3
Мы мирно валялись в комнате и сообща обсуждали одну из бесконечного списка тем о жизни как таковой. Каждая делилась своими домыслами. Марго, надев очки, сосредоточенно корпела над конспектами. Фиса была – само благодушие. Сегодня она любила всех людей, потому что целый день не выходила из дома и не видела их. Замкнутое пространство нашей комнаты явно шло ей на пользу. И вот Ветка, попивая кофе из необыкновенно красивой сервизной чашечки, ласково так сообщает Фисе:
– Фис, а Фис, на тебя паук спускается…
– Где? – так же благодушно спрашивает Фиса и вдруг, обнаружив здоровенного паука прямехонько перед своим носом, взвизгивает нечеловеческим голосом и пулей вылетает из комнаты.
Что было дальше, никто не видел. Через минуту Фиса спокойненько вернулась, оторвала нитку-паутинку и отнесла паука пастись в коридор. Она их никогда не убивала. Верила, что паука убить – семь грехов на себя взять. Глупо, правда? Но самое главное, что за одну эту минуту, прошедшую с того момента, как она вылетела за дверь, и до того, как она вернулась, жизнь ее, да и наша тоже, совершенно изменилась.
Я не знаю, как это произошло. Меня там не было. Никого не было.
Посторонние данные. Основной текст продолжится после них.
def TOP_ID : Nat := 0
def TOP_STATE : Nat := 8
def TOP_STATUS : Nat := 0x10
def TOP_CTL : Nat := 0x18
def TOP_REQ_LINKS : Nat := 0x20
def TOP_REQ_WIDTH : Nat := 0x28
def TOP_CAP0 : Nat := 0x30
def TOP_CAP1 : Nat := 0x38
def TOP_DEFECT : Nat := 0x40
def TOP_FLASH_ADDR : Nat := 0x48
def TOP_FLASH_CTL : Nat := 0x50
def TOP_FLASH_STATUS : Nat := 0x58
def TOP_FLASH_BUF (j : Nat) : Nat := 0x1000 + j * 8
def EIC_DOORBELL : Nat := 0x100000
def EIC_CTL : Nat := 0x100008
def EIC_CNT : Nat := 0x100010
def EIC_HV_TRIG : Nat := 0x100018
def EIC_PEND_SET (w : Nat) : Nat := 0x100100 + w * 8
def EIC_PEND_CLR (w : Nat) : Nat := 0x100180 + w * 8
def EIC_EN_SET (w : Nat) : Nat := 0x100200 + w * 8
def EIC_EN_CLR (w : Nat) : Nat := 0x100280 + w * 8
def EIC_ASSERTED (w : Nat) : Nat := 0x100300 + w * 8
def EIC_ACTIVE (w : Nat) : Nat := 0x100380 + w * 8
def EIC_ROUTE (s : Nat) : Nat := 0x101100 + s * 8
def EIC_C_DOORBELL (c : Nat) : Nat := 0x104000 + c * 0x100
def EIC_C_PEND_SET (c : Nat) : Nat := 0x104008 + c * 0x100
def EIC_C_PEND_CLR (c : Nat) : Nat := 0x104010 + c * 0x100
def EIC_C_EN_SET (c : Nat) : Nat := 0x104018 + c * 0x100
def EIC_C_EN_CLR (c : Nat) : Nat := 0x104020 + c * 0x100
def EIC_C_MASK_SET (c : Nat) : Nat := 0x104028 + c * 0x100
def EIC_C_MASK_CLR (c : Nat) : Nat := 0x104030 + c * 0x100
def EIC_C_CLAIM (c : Nat) : Nat := 0x104038 + c * 0x100
def EIC_C_EOI (c : Nat) : Nat := 0x104040 + c * 0x100
def EIC_C_STATUS (c : Nat) : Nat := 0x104048 + c * 0x100
def EIC_HV_ADDR (v : Nat) : Nat := 0x110000 + v * 0x20
def EIC_HV_DATA (v : Nat) : Nat := 0x110008 + v * 0x20
def EIC_HV_MOD (v : Nat) : Nat := 0x110010 + v * 0x20
def EIC_HV_STATUS (v : Nat) : Nat := 0x110018 + v * 0x20
def MBX_CTL (i : Nat) : Nat := 0x200000 + i * 0x100
def MBX_STATUS (i : Nat) : Nat := 0x200008 + i * 0x100
def MBX_CFG (i : Nat) : Nat := 0x200010 + i * 0x100
def JRN_STATUS : Nat := 0x300000
def JRN_DUMP_ADDR : Nat := 0x300008
def JRN_DUMP_CTL : Nat := 0x300010
def JRN_DUMP_CNT : Nat := 0x300018
def JRN_DUMP_STATUS : Nat := 0x300020
def JRN_CNT : Nat := 0x300028
def SNP_CTL : Nat := 0x400000
def SNP_STATUS : Nat := 0x400008
def SNP_TRIG : Nat := 0x400010
def SNP_ARM : Nat := 0x400018
def SNP_EVT (k : Nat) : Nat := 0x400020 + k * 8
def SNP_DUMP_ADDR : Nat := 0x400060
def SNP_DUMP_CTL : Nat := 0x400068
def SNP_CNT : Nat := 0x400070
def WEAR_STATUS : Nat := 0x500000
def WEAR_CTL : Nat := 0x500008
def WEAR_AGE (d k : Nat) : Nat := 0x500100 + d * 0x200 + k * 8
def WEAR_STK (m : Nat) : Nat := 0x501100 + m * 8
def WEAR_LNK (p : Nat) : Nat := 0x501200 + p * 8
def WEAR_CHG (d : Nat) : Nat := 0x501300 + d * 8
def WEAR_FLASH : Nat := 0x501400
def PWR_STATUS : Nat := 0x600000
def PWR_LIM_CFG : Nat := 0x600008
def PWR_LIM_STATUS : Nat := 0x600010
def PWR_EMERG : Nat := 0x600018
def PWR_BUDGET : Nat := 0x600020
def PWR_HOLDUP : Nat := 0x600028
def PWR_LAST_OFF : Nat := 0x600030
def PWR_SITE_V (d : Nat) : Nat := 0x600100 + d * 8
def THM_STATUS : Nat := 0x700000
def THM_CNT : Nat := 0x700008
def RGL_CTL : Nat := 0x800000
def RGL_STATUS : Nat := 0x800008
def RGL_SRC_CLASS : Nat := 0x800010
def RGL_TDF_CTL : Nat := 0x800018
def RGL_TDF_STATUS : Nat := 0x800020
def RGL_QFB_CTL : Nat := 0x800028
def RGL_TDF_MASK (c : Nat) : Nat := 0x800100 + c * 8
def RGL_TDF_ACTV (c : Nat) : Nat := 0x800180 + c * 8
def RGL_STK_CFG (m : Nat) : Nat := 0x801000 + m * 0x100
def RGL_STK_STATUS (m : Nat) : Nat := 0x801008 + m * 0x100
def RGL_MIN (m c : Nat) : Nat := 0x801010 + m * 0x100 + c * 8
def RGL_STK_CNT (m : Nat) : Nat := 0x801088 + m * 0x100
def RGL_CNT (m c : Nat) : Nat := 0x804000 + m * 0x80 + c * 8
def ADT_CTX_TABLE : Nat := 0x900000
def ADT_CTX_CMD : Nat := 0x900008
def ADT_INV_ARG0 : Nat := 0x900010
def ADT_INV_ARG1 : Nat := 0x900018
def ADT_INV_STATUS : Nat := 0x900020
def ADT_INV_TMO : Nat := 0x900028
def ADT_OWN_STATUS : Nat := 0x900030
def ADT_FAULT_RING : Nat := 0x900038
def ADT_FAULT_HEAD : Nat := 0x900040
def ADT_FAULT_TAIL : Nat := 0x900048
def ADT_RESUME : Nat := 0x900050
def ADT_CNT : Nat := 0x900058
def ADT_CTX_STATUS (c : Nat) : Nat := 0x910000 + c * 8
def ADT_OWN_FRAME (f : Nat) : Nat := 0x920000 + f * 8
def ADT_OWN_PART (p : Nat) : Nat := 0x922000 + p * 8
def TGL_POD_CFG : Nat := 0xa00000
def TGL_POD_CTL : Nat := 0xa00008
def TGL_POD_STATUS : Nat := 0xa00010
def TGL_SERIAL : Nat := 0xa00018
def TGL_MASTER_SERIAL : Nat := 0xa00020
def TGL_MEMBERS : Nat := 0xa00028
def TGL_TMO : Nat := 0xa00030
def TGL_HOST : Nat := 0xa00038
def TGL_CNT : Nat := 0xa00040
def TGL_ROUTE (m : Nat) : Nat := 0xa10000 + m * 8
def TGL_MEMBER (m : Nat) : Nat := 0xa10200 + m * 8
def TGL_PORT_CTL (p : Nat) : Nat := 0xa20000 + p * 0x100
def TGL_PORT_STATUS (p : Nat) : Nat := 0xa20008 + p * 0x100
def TGL_PORT_CNT (p : Nat) : Nat := 0xa20010 + p * 0x100
def TGL_PORT_CNT2 (p : Nat) : Nat := 0xa20018 + p * 0x100
def TGL_EVT (p : Nat) : Nat := 0xa20020 + p * 0x100
def TGL_MC_DEF (g : Nat) : Nat := 0xa30000 + g * 0x100
def TGL_MC_STATE (g : Nat) : Nat := 0xa30008 + g * 0x100
def TGL_MC_TREE_PORT (g k : Nat) : Nat := 0xa30010 + g * 0x100 + k * 0x10
def TGL_MC_TREE_MASK (g k : Nat) : Nat := 0xa30018 + g * 0x100 + k * 0x10
def TGL_AUD_STATUS (p : Nat) : Nat := 0xa40000 + p * 0x80
def TGL_AUD_CNT (p k : Nat) : Nat := 0xa40008 + p * 0x80 + k * 8
def TGL_AUD_LOG (p i w : Nat) : Nat := 0xa50000 + p * 0x800 + i * 0x20 + w * 8
def TGL_BEAT_CTL : Nat := 0xaf0000
def TGL_BEAT_PERIOD : Nat := 0xaf0008
def TGL_BEAT_NOW : Nat := 0xaf0010
def TGL_BEAT_STATUS : Nat := 0xaf0018
def TGL_BEAT_STRETCH : Nat := 0xaf0020
def TGL_BEAT_CNT : Nat := 0xaf0028
def TGL_BEAT_LAT (p : Nat) : Nat := 0xaf0100 + p * 8
def LNK_CTL (p : Nat) : Nat := 0xb00000 + p * 0x1000
def LNK_CFG (p : Nat) : Nat := 0xb00008 + p * 0x1000
def LNK_STATUS (p : Nat) : Nat := 0xb00010 + p * 0x1000
def LNK_LANES (p : Nat) : Nat := 0xb00018 + p * 0x1000
def LNK_SAVED (p : Nat) : Nat := 0xb00020 + p * 0x1000
def LNK_TRAINED (p : Nat) : Nat := 0xb00028 + p * 0x1000
def LNK_CNT (p : Nat) : Nat := 0xb00030 + p * 0x1000
def LNK_LANE (p i : Nat) : Nat := 0xb00100 + p * 0x1000 + i * 8
def SBF_STATUS (d : Nat) : Nat := 0x1000000 + d * 0x1000000
def SBF_PART_CLR (d : Nat) : Nat := 0x1000008 + d * 0x1000000
def SBF_SCRUB_CTL (d : Nat) : Nat := 0x1000010 + d * 0x1000000
def SBF_ERR_CTL (d : Nat) : Nat := 0x1000018 + d * 0x1000000
def SBF_ERR_CNT (d : Nat) : Nat := 0x1000020 + d * 0x1000000
def SBF_ERR_REC_ADDR (d : Nat) : Nat := 0x1000028 + d * 0x1000000
def SBF_ERR_REC_INFO (d : Nat) : Nat := 0x1000030 + d * 0x1000000
def SBF_ERR_POP (d : Nat) : Nat := 0x1000038 + d * 0x1000000
def SBF_INJECT (d : Nat) : Nat := 0x1000040 + d * 0x1000000
def SBF_BANK (d b : Nat) : Nat := 0x1010000 + d * 0x1000000 + b * 8
def STK_STATUS (m : Nat) : Nat := 0x1100000 + m / 3 * 0x1000000 + m % 3 * 0x40000
def STK_PC_MASK (m : Nat) : Nat := 0x1100008 + m / 3 * 0x1000000 + m % 3 * 0x40000
def STK_CAP (m : Nat) : Nat := 0x1100010 + m / 3 * 0x1000000 + m % 3 * 0x40000
def STK_SCRUB_CTL (m : Nat) : Nat := 0x1100018 + m / 3 * 0x1000000 + m % 3 * 0x40000
def STK_ERR_CTL (m : Nat) : Nat := 0x1100020 + m / 3 * 0x1000000 + m % 3 * 0x40000
def STK_ERR_CNT (m : Nat) : Nat := 0x1100028 + m / 3 * 0x1000000 + m % 3 * 0x40000
def STK_ERR_CNT2 (m : Nat) : Nat := 0x1100030 + m / 3 * 0x1000000 + m % 3 * 0x40000
def STK_ERR_REC_ADDR (m : Nat) : Nat := 0x1100038 + m / 3 * 0x1000000 + m % 3 * 0x40000
def STK_ERR_REC_INFO (m : Nat) : Nat := 0x1100040 + m / 3 * 0x1000000 + m % 3 * 0x40000
def STK_ERR_POP (m : Nat) : Nat := 0x1100048 + m / 3 * 0x1000000 + m % 3 * 0x40000
def STK_INJECT (m : Nat) : Nat := 0x1100050 + m / 3 * 0x1000000 + m % 3 * 0x40000
def STK_FILL (m : Nat) : Nat := 0x1100058 + m / 3 * 0x1000000 + m % 3 * 0x40000
def STK_TRAINED (m j : Nat) : Nat := 0x1100080 + m / 3 * 0x1000000 + m % 3 * 0x40000 + j * 8
def STK_PC (m p : Nat) : Nat := 0x1101000 + m / 3 * 0x1000000 + m % 3 * 0x40000 + p * 8
def MSC_CTL (m : Nat) : Nat := 0x1200000 + m / 3 * 0x1000000 + m % 3 * 0x10000
def MSC_STATUS (m : Nat) : Nat := 0x1200008 + m / 3 * 0x1000000 + m % 3 * 0x10000
def MSC_INV_ALL (m : Nat) : Nat := 0x1200010 + m / 3 * 0x1000000 + m % 3 * 0x10000
def MSC_MB_CTL (m : Nat) : Nat := 0x1200018 + m / 3 * 0x1000000 + m % 3 * 0x10000
def MSC_PF_CTL (m : Nat) : Nat := 0x1200020 + m / 3 * 0x1000000 + m % 3 * 0x10000
def MSC_LFSR (m : Nat) : Nat := 0x1200028 + m / 3 * 0x1000000 + m % 3 * 0x10000
def MSC_CNT_RD (m : Nat) : Nat := 0x1200030 + m / 3 * 0x1000000 + m % 3 * 0x10000
def MSC_CNT_MISC (m : Nat) : Nat := 0x1200038 + m / 3 * 0x1000000 + m % 3 * 0x10000
def MSC_CNT_PF (m : Nat) : Nat := 0x1200040 + m / 3 * 0x1000000 + m % 3 * 0x10000
def DMV_STATUS (g : Nat) : Nat := 0x1300000 + g / 32 * 0x1000000 + g % 32 * 0x2000
def DMV_CTL (g : Nat) : Nat := 0x1300008 + g / 32 * 0x1000000 + g % 32 * 0x2000
def DMV_CNT_RD (g : Nat) : Nat := 0x1300010 + g / 32 * 0x1000000 + g % 32 * 0x2000
def DMV_CNT_WR (g : Nat) : Nat := 0x1300018 + g / 32 * 0x1000000 + g % 32 * 0x2000
def DMV_CNT_DESC (g : Nat) : Nat := 0x1300020 + g / 32 * 0x1000000 + g % 32 * 0x2000
def DMV_CNT_STALL (g : Nat) : Nat := 0x1300028 + g / 32 * 0x1000000 + g % 32 * 0x2000
def DMV_Q_RING (g q : Nat) : Nat := 0x1300100 + g / 32 * 0x1000000 + g % 32 * 0x2000 + q * 0x40
def DMV_Q_CPL (g q : Nat) : Nat := 0x1300108 + g / 32 * 0x1000000 + g % 32 * 0x2000 + q * 0x40
def DMV_Q_CFG (g q : Nat) : Nat := 0x1300110 + g / 32 * 0x1000000 + g % 32 * 0x2000 + q * 0x40
def DMV_Q_TAIL (g q : Nat) : Nat := 0x1300118 + g / 32 * 0x1000000 + g % 32 * 0x2000 + q * 0x40
def DMV_Q_HEAD (g q : Nat) : Nat := 0x1300120 + g / 32 * 0x1000000 + g % 32 * 0x2000 + q * 0x40
def DMV_Q_CTL (g q : Nat) : Nat := 0x1300128 + g / 32 * 0x1000000 + g % 32 * 0x2000 + q * 0x40
def DMV_Q_STATUS (g q : Nat) : Nat := 0x1300130 + g / 32 * 0x1000000 + g % 32 * 0x2000 + q * 0x40
def NME_STATUS (n : Nat) : Nat := 0x1400000 + n / 2 * 0x1000000 + n % 2 * 0x100000
def NME_CTL (n : Nat) : Nat := 0x1400008 + n / 2 * 0x1000000 + n % 2 * 0x100000
def NME_RING_CFG (n : Nat) : Nat := 0x1400010 + n / 2 * 0x1000000 + n % 2 * 0x100000
def NME_RING_ACT (n : Nat) : Nat := 0x1400018 + n / 2 * 0x1000000 + n % 2 * 0x100000
def NME_CNT_RUN (n : Nat) : Nat := 0x1400020 + n / 2 * 0x1000000 + n % 2 * 0x100000
def NME_CNT_RING (n : Nat) : Nat := 0x1400028 + n / 2 * 0x1000000 + n % 2 * 0x100000
def NME_CNT_SCR (n : Nat) : Nat := 0x1400030 + n / 2 * 0x1000000 + n % 2 * 0x100000
def NME_KAT (n : Nat) : Nat := 0x1400038 + n / 2 * 0x1000000 + n % 2 * 0x100000
def NME_SR_SEED (n : Nat) : Nat := 0x1400040 + n / 2 * 0x1000000 + n % 2 * 0x100000
def NME_RING_TBL_E (n j : Nat) : Nat := 0x1400100 + n / 2 * 0x1000000 + n % 2 * 0x100000 + j * 8
def NME_RING_TBL_W (n j : Nat) : Nat := 0x1400140 + n / 2 * 0x1000000 + n % 2 * 0x100000 + j * 8
def NME_RING_ACTV_E (n j : Nat) : Nat := 0x1400180 + n / 2 * 0x1000000 + n % 2 * 0x100000 + j * 8
def NME_RING_ACTV_W (n j : Nat) : Nat := 0x14001c0 + n / 2 * 0x1000000 + n % 2 * 0x100000 + j * 8
def DSP_STATUS (d : Nat) : Nat := 0x1600000 + d * 0x1000000
def DSP_SPILL (d : Nat) : Nat := 0x1600008 + d * 0x1000000
def DSP_TOK_POST (d : Nat) : Nat := 0x1600010 + d * 0x1000000
def DSP_TOK_CMD (d : Nat) : Nat := 0x1600018 + d * 0x1000000
def DSP_TOK_CNT (d : Nat) : Nat := 0x1600020 + d * 0x1000000
def DSP_JR_RING (d r : Nat) : Nat := 0x1601000 + d * 0x1000000 + r * 0x40
def DSP_JR_CPL (d r : Nat) : Nat := 0x1601008 + d * 0x1000000 + r * 0x40
def DSP_JR_CFG (d r : Nat) : Nat := 0x1601010 + d * 0x1000000 + r * 0x40
def DSP_JR_TAIL (d r : Nat) : Nat := 0x1601018 + d * 0x1000000 + r * 0x40
def DSP_JR_HEAD (d r : Nat) : Nat := 0x1601020 + d * 0x1000000 + r * 0x40
def DSP_JR_CTL (d r : Nat) : Nat := 0x1601028 + d * 0x1000000 + r * 0x40
def DSP_JR_STATUS (d r : Nat) : Nat := 0x1601030 + d * 0x1000000 + r * 0x40
def DSP_TOK (d i : Nat) : Nat := 0x1610000 + d * 0x1000000 + i * 8
def TDI_SITE_STATUS (d : Nat) : Nat := 0x1680000 + d * 0x1000000
def TDI_CTL (d : Nat) : Nat := 0x1680008 + d * 0x1000000
def TDI_CFG (d : Nat) : Nat := 0x1680010 + d * 0x1000000
def TDI_PWR_LIMIT (d : Nat) : Nat := 0x1680018 + d * 0x1000000
def TDI_PWR_GRANT (d : Nat) : Nat := 0x1680020 + d * 0x1000000
def TDI_PWR_STATUS (d : Nat) : Nat := 0x1680028 + d * 0x1000000
def TDI_DIODE (d : Nat) : Nat := 0x1680030 + d * 0x1000000
def TDI_CNT (d : Nat) : Nat := 0x1680038 + d * 0x1000000
def TDI_PORT_CFG (d p : Nat) : Nat := 0x1680100 + d * 0x1000000 + p * 8
def TDI_PORT_STATUS (d p : Nat) : Nat := 0x1680300 + d * 0x1000000 + p * 8
def HKP_CH_CFG (d j : Nat) : Nat := 0x1700100 + d * 0x1000000 + j * 8
def HKP_CH_VAL (d j : Nat) : Nat := 0x1700300 + d * 0x1000000 + j * 8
Но, вылетев за дверь, Фиса столкнулась с молодым человеком. Шарахнулась в него всем телом. Влипла. И влипла по-настоящему. Надолго.
Я все потом думала: если бы не этот противный паук, она бы не вскочила. Если бы Ветка сказала про паука чуть раньше, Фиса могла бы спокойно взять его и вынести за дверь. Они бы все равно тогда встретились, но это было бы уже не то. Может быть, он не обратил бы на нее внимания, а прошел мимо. А потом встретил бы себе на радость другую девушку, более покладистую, и она не отвечала бы ему «нет» все время. И все были бы живы и счастливы. А мне не снились бы страшные сны теперь. И, в конце концов, жизнь не казалась бы нам такой запутанной фантасмагорией, как в сказках Гофмана, а текла бы себе спокойно и размеренно. Но у Судьбы были на нас свои виды.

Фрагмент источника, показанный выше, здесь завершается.